Ayers is also greatly concerned that single evangelicals do not understand which sexual activities are forbidden to them outside of marriage. He chastises unmarried evangelicals for the “hair-splitting casuistry” in defending sexual activity other than actual fornication. It is a kind of “weaseling,” Ayers notes, to think things like “fondling and oral and anal sex” and masturbation are OK. Why are those things wrong? All those activities “naturally lead to full physical union and, at the least, physical titillation leading toward it.”
Ayers begins the book asserting that his argument relies on the Biblical text; when noting the Biblical prohibitions on adultery and fornication, he is on solid ground. But on these other activities which are not quite fornication, where is Ayers drawing the line? He does not say. Is kissing permissible? On the lips? On the shoulder? What about hugging? Holding hands? Those things also cause physical titillation leading towards sexual intercourse, so are they also prohibited outside of marriage? Where is the Biblical evidence for drawing the line wherever Ayers draws it? How does Ayers avoid his own charge of hair-splitting casuistry by drawing this line wherever he happens to draw it? Where in the Bible does Ayers find the rule governing which parts of another’s anatomy it is permissible to kiss? Clearly, Ayers is making an extra-Biblical judgment call on which sexual activities short of fornication are disallowed.
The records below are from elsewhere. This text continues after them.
/-! ### setRing -/

@[simp] theorem State.setRing_pending (s : State) (c r : Nat) (x : Ring) : (s.setRing c r x).pending = s.pending := rfl
@[simp] theorem State.setRing_fresh (s : State) (c r : Nat) (x : Ring) : (s.setRing c r x).fresh = s.fresh := rfl
@[simp] theorem State.setRing_fuses (s : State) (c r : Nat) (x : Ring) : (s.setRing c r x).fuses = s.fuses := rfl
@[simp] theorem State.setRing_pins (s : State) (c r : Nat) (x : Ring) : (s.setRing c r x).pins = s.pins := rfl
@[simp] theorem State.setRing_boot (s : State) (c r : Nat) (x : Ring) : (s.setRing c r x).boot = s.boot := rfl
@[simp] theorem State.setRing_regs (s : State) (c r : Nat) (x : Ring) : (s.setRing c r x).regs = s.regs := rfl
@[simp] theorem State.setRing_ww (s : State) (c r : Nat) (x : Ring) : (s.setRing c r x).ww = s.ww := rfl
@[simp] theorem State.setRing_gate (s : State) (c r : Nat) (x : Ring) : (s.setRing c r x).gate = s.gate := rfl
@[simp] theorem State.setRing_musters (s : State) (c r : Nat) (x : Ring) : (s.setRing c r x).musters = s.musters := rfl
@[simp] theorem State.setRing_tiles (s : State) (c r : Nat) (x : Ring) : (s.setRing c r x).tiles = s.tiles := rfl
@[simp] theorem State.setRing_reaches (s : State) (c r : Nat) (x : Ring) : (s.setRing c r x).reaches = s.reaches := rfl
@[simp] theorem State.setRing_flights (s : State) (c r : Nat) (x : Ring) : (s.setRing c r x).flights = s.flights := rfl
@[simp] theorem State.setRing_waits (s : State) (c r : Nat) (x : Ring) : (s.setRing c r x).waits = s.waits := rfl
@[simp] theorem State.setRing_canals (s : State) (c r : Nat) (x : Ring) : (s.setRing c r x).canals = s.canals := rfl
@[simp] theorem State.setRing_tickets (s : State) (c r : Nat) (x : Ring) : (s.setRing c r x).tickets = s.tickets := rfl
@[simp] theorem State.setRing_remote (s : State) (c r : Nat) (x : Ring) : (s.setRing c r x).remote = s.remote := rfl
@[simp] theorem State.setRing_stk (s : State) (c r : Nat) (x : Ring) : (s.setRing c r x).stk = s.stk := rfl
@[simp] theorem State.setRing_basin (s : State) (c r : Nat) (x : Ring) : (s.setRing c r x).basin = s.basin := rfl
@[simp] theorem State.setRing_lks (s : State) (c r : Nat) (x : Ring) : (s.setRing c r x).lks = s.lks := rfl
@[simp] theorem State.setRing_port (s : State) (c r : Nat) (x : Ring) : (s.setRing c r x).port = s.port := rfl
@[simp] theorem State.setRing_berths (s : State) (c r : Nat) (x : Ring) : (s.setRing c r x).berths = s.berths := rfl
@[simp] theorem State.setRing_power (s : State) (c r : Nat) (x : Ring) : (s.setRing c r x).power = s.power := rfl
@[simp] theorem State.setRing_flt (s : State) (c r : Nat) (x : Ring) : (s.setRing c r x).flt = s.flt := rfl
@[simp] theorem State.setRing_xlt (s : State) (c r : Nat) (x : Ring) : (s.setRing c r x).xlt = s.xlt := rfl
@[simp] theorem State.setRing_hdm (s : State) (c r : Nat) (x : Ring) : (s.setRing c r x).hdm = s.hdm := rfl
@[simp] theorem State.setRing_host (s : State) (c r : Nat) (x : Ring) : (s.setRing c r x).host = s.host := rfl
@[simp] theorem State.setRing_actCopy (s : State) (c r : Nat) (x : Ring) : (s.setRing c r x).actCopy = s.actCopy := rfl
@[simp] theorem State.setRing_out (s : State) (c r : Nat) (x : Ring) : (s.setRing c r x).out = s.out := rfl
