/-- Settles O57: a message meets its stream first; on a clean word of an uncached line it acts at the stack or at the home
slice, on a hold in the tile, and a cache request changes the copies and what the home knows of them. -/
theorem berthRequests : Obligations.BerthRequests := by
  intro s b m hl
  dsimp only
  refine ⟨messages_closed hl, fun hst hcrc hres => messages_malformed hl hst hcrc hres, fun hst hcrc hen hlegal => ?_,
    fun ⟨hst, hen, hcrc, hheld⟩ hres => ?_, fun ⟨hst, hen, hcrc, hheld⟩ hlegal hspace => ?_,
    fun ⟨hst, hen, hcrc, hheld⟩ hlegal hspace t ht hr h8 hinj hdata hp => ?_, fun addr bs p hst hcrc hw => ?_⟩
  · have hres : (!m.reservedSet) = true := by
      simp only [msgLegal, Bool.and_eq_true] at hlegal
      exact hlegal.1.1.1.1.1
    refine List.forall_mem_cons.2 ⟨message_off hl hst hcrc hen (hlegal ▸ berthWr_runs s b m), List.forall_mem_cons.2
      ⟨message_off hl hst hcrc hen (hlegal ▸ berthRd_runs s b m),
        List.forall_mem_singleton.2 (message_off hl hst hcrc hen (hres ▸ berthFence_runs s b m))⟩⟩
  · have h : s.Streams b := ⟨hst, hen, hcrc, hheld⟩
    refine ⟨exec_berthFence h hl hres, fun hfn hdb => ?_, fun hfn hdb hio => ?_⟩
    · rw [exec_berthDb h hres hfn, if_neg (by rw [hdb]; decide), berthReply_empty hcrc m.tag (by decide), doneLive_of_live hl]
      rfl
    · have hrun := exec_berthDb (m := m) h hres hfn
      rw [if_pos hdb] at hrun
      exact completes_live hl hrun (berthDb_rings hcrc hio _ _ _)
  · have h : s.Streams b := ⟨hst, hen, hcrc, hheld⟩
    have hspace' : msgSpace m ≠ SPACE_BAR0 := by rw [hspace]; decide
    have hwr := exec_berthWr h hlegal hspace'
    refine ⟨fun hpass hub => ?_, fun hden => completes_live hl hwr (berthWrite_refused hspace hden),
      fun hlen ha hdata hp hu hb hba hclean => ⟨fun hpass hub => completes_live hl hwr
          (berthWrite_word hcrc hlen ha hu hba hspace hdata hp hpass hub),
        fun hpass => completes_live hl (exec_berthRd h hlegal hspace')
          (berthRead_word hcrc hlen ha hu hb hclean hspace hpass).symm,
        fun hfn hpass hub hroom => completes_live hl (exec_berthAmo h hlegal hlen hfn)
          (latestLine_sealed (berthAtomic_word hcrc hlen ha hu hroom hb hclean hspace hdata hp hfn hpass hub))⟩⟩
    rw [hwr, berthWrite_unbacked hspace hpass hub hcrc, doneLive_of_live hl]
  · have h : s.Streams b := ⟨hst, hen, hcrc, hheld⟩
    have hspace' : msgSpace m ≠ SPACE_BAR0 := by rw [hspace]; decide
    refine ⟨fun hpass => ?_, fun hpass hmark => ?_⟩
    · have hrun := exec_berthWr h hlegal hspace'
      rw [berthWrite_hold hcrc hspace ht hr h8 hinj hdata hp hpass] at hrun
      have htile : ((s.setTile t ((s.tile t).putHold (msgHoldAddr m) (m.data.map fun b => (b, false)))).emit
          (.berthCpl b m.tag 0 [] 0)).tile t = (s.tile t).putHold (msgHoldAddr m) (m.data.map fun b => (b, false)) :=
        State.tile_setTile_self s t _
      refine completes_live hl hrun ⟨?_, fun x hx => ?_, rfl⟩
      · rw [seal_tile (by rfl), htile]
        exact putHold_read hinj hdata
      · rw [seal_tile (by rfl), htile]
        exact putHold_byte_of_outside hinj _ _ (by rwa [List.length_map, hdata])
    · rw [exec_berthRd h hlegal hspace', berthRead_hold hcrc hspace ht hr hpass h8 hmark, doneLive_of_live hl]
  · refine ⟨fun hen => cache_off hl hst hcrc hen addr bs p, fun hen _ => ⟨fun hu hroom hb hclean =>
      ⟨fun hpass => ⟨completes_live hl rfl (doBerthRdCurr_serves hst hcrc hw hen hu hb hclean hpass),
        completes_live hl rfl (doBerthRdShared_serves hst hcrc hw hen hu hroom hb hclean hpass)⟩,
      fun hpass => ⟨completes_live hl rfl (doBerthRdOwn_serves hst hcrc hw hen hu hroom hb hclean hpass),
        completes_live hl rfl (doBerthRdOwnNoData_serves hst hcrc hw hen hu hroom hb hclean hpass)⟩⟩,
      completes_live hl rfl (doBerthClean_effect hst hcrc hen), completes_live hl rfl (doBerthClean_effect hst hcrc hen),
      fun c l hc hcst hlen hline hone => completes_live hl rfl
        (doBerthDirty_effect hst hcrc hen p hc hcst hlen hline hone)⟩⟩

end

section
/-! SUPPORT. What the memory side keeps (R334 to R342, R365 to R390): a property of the state that no fault message, no
line, copy or stored byte and no register but GLB_SCRATCH touches outlives every operation of the homes, the caches and
the stack controllers. -/

open Sys2Proof Sys2Proof.Machine

namespace Sys2Proof.Machine

/-- A property that the memory side does not touch: it reads nothing of the basin, the memories, the lockkeepers and the
host port, of a stack only its temperature, and of the registers only GLB_SCRATCH. -/
structure MemStable (P : State → Prop) : Prop where
  fault   : ∀ {s} (m : FaultMsg), m.cls ≤ 4 → P s → P (s.fault m)
  reg     : ∀ {s o} (v : Reg), o ≠ GLB_SCRATCH → P s → P (s.setReg o v)
  stack   : ∀ {s n k}, k.temp = (s.stack n).temp → P s → P (s.setStack n k)
  lk      : ∀ {s} (k : Nat) (x : Lockkeeper), P s → P (s.setLk k x)
  basin   : ∀ {s} (b : Basin), P s → P { s with basin := b }
  port    : ∀ {s} (p : HostPort), P s → P { s with port := p }
  hdm     : ∀ {s} (m : Ram), P s → P { s with hdm := m }
  host    : ∀ {s} (m : Ram), P s → P { s with host := m }
  emit    : ∀ {s} (o : Out), P s → P (s.emit o)

/-- A kind's class is one of R599's five. -/
theorem msgOf_cls (kind unit inst : Nat) : (msgOf kind unit inst).cls ≤ 4 := by
  have hall : ∀ k ∈ kindTable, k.cls ≤ 4 := by decide
  unfold msgOf
  dsimp only
  split
  · next k hk => exact hall k (List.mem_of_find?_eq_some hk)
  · exact Nat.zero_le 4

theorem stkReg_ne_scratch (p off : Nat) : stkReg p off ≠ GLB_SCRATCH := by
  simp only [stkReg, STK, GLB_SCRATCH]
  omega

/-- What holds of the state of either branch. -/
theorem of_ite {P : State → Prop} {p : Prop} [Decidable p] {a b : State} (ha : P a) (hb : P b) : P (if p then a else b) := by
  split
  · exact ha
  · exact hb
It is difficult to see how Ayers is using the Bible to demonstrate that, for example, contraception is perfectly fine, but masturbation is not.
Now Ayers is free to write whatever book he wants with whatever judgment calls he believes are true, but it is worth noting that a book like this may harm the cause he champions. Perhaps I am acutely aware of this because the set of students I teach is quite different than the set of students at the explicitly Christian college where Ayers teaches. Many of Ayers’ students are engaged in sexual activity, but they still have at least enough attachment to the church to be attending Grove City College. Mount Holyoke, where I teach, is a secular college. I have talked with numerous students over the years who have grown up in evangelical households but have walked away from the faith because of the issue of sex. In talking with them, one thing is painfully clear. For them, being in a church means having the beliefs on sex that Ayers is promoting. Church is not about Christ crucified or salvation or forgiveness; church is entirely about having a certain set of beliefs about sex.
Would you go to a church if the primary message was forbidding certain sexual acts? Of course not. Yet, this is exactly what many college students, who spent 18 years going to an evangelical church, believe their church to be. It is well worth asking how this could happen. Presumably, other things were discussed during those 18 years; presumably many of the married adults in the church who taught Sunday School would be surprised to find that teenagers in their church firmly believe that church equals condemnation of sex. Yet, this is exactly the message these students have received.
Here then is an acute problem facing evangelical churches today. There is a real tension between Ayers’ second and third explanations for the sexual behavior of evangelical singles. On the one hand, people in evangelical churches do not understand Christianity; on the other hand, people in evangelical churches have internalized the sexual mores of the society in which they live. What is the church to do? Spend too much time emphasizing sexual sins and you will alienate people who have little grasp that there is more to Christianity than prohibiting sexual activity outside marriage. Spend too little time talking about sexual sins and you may inadvertently send the signal that God is unconcerned with sexual activity.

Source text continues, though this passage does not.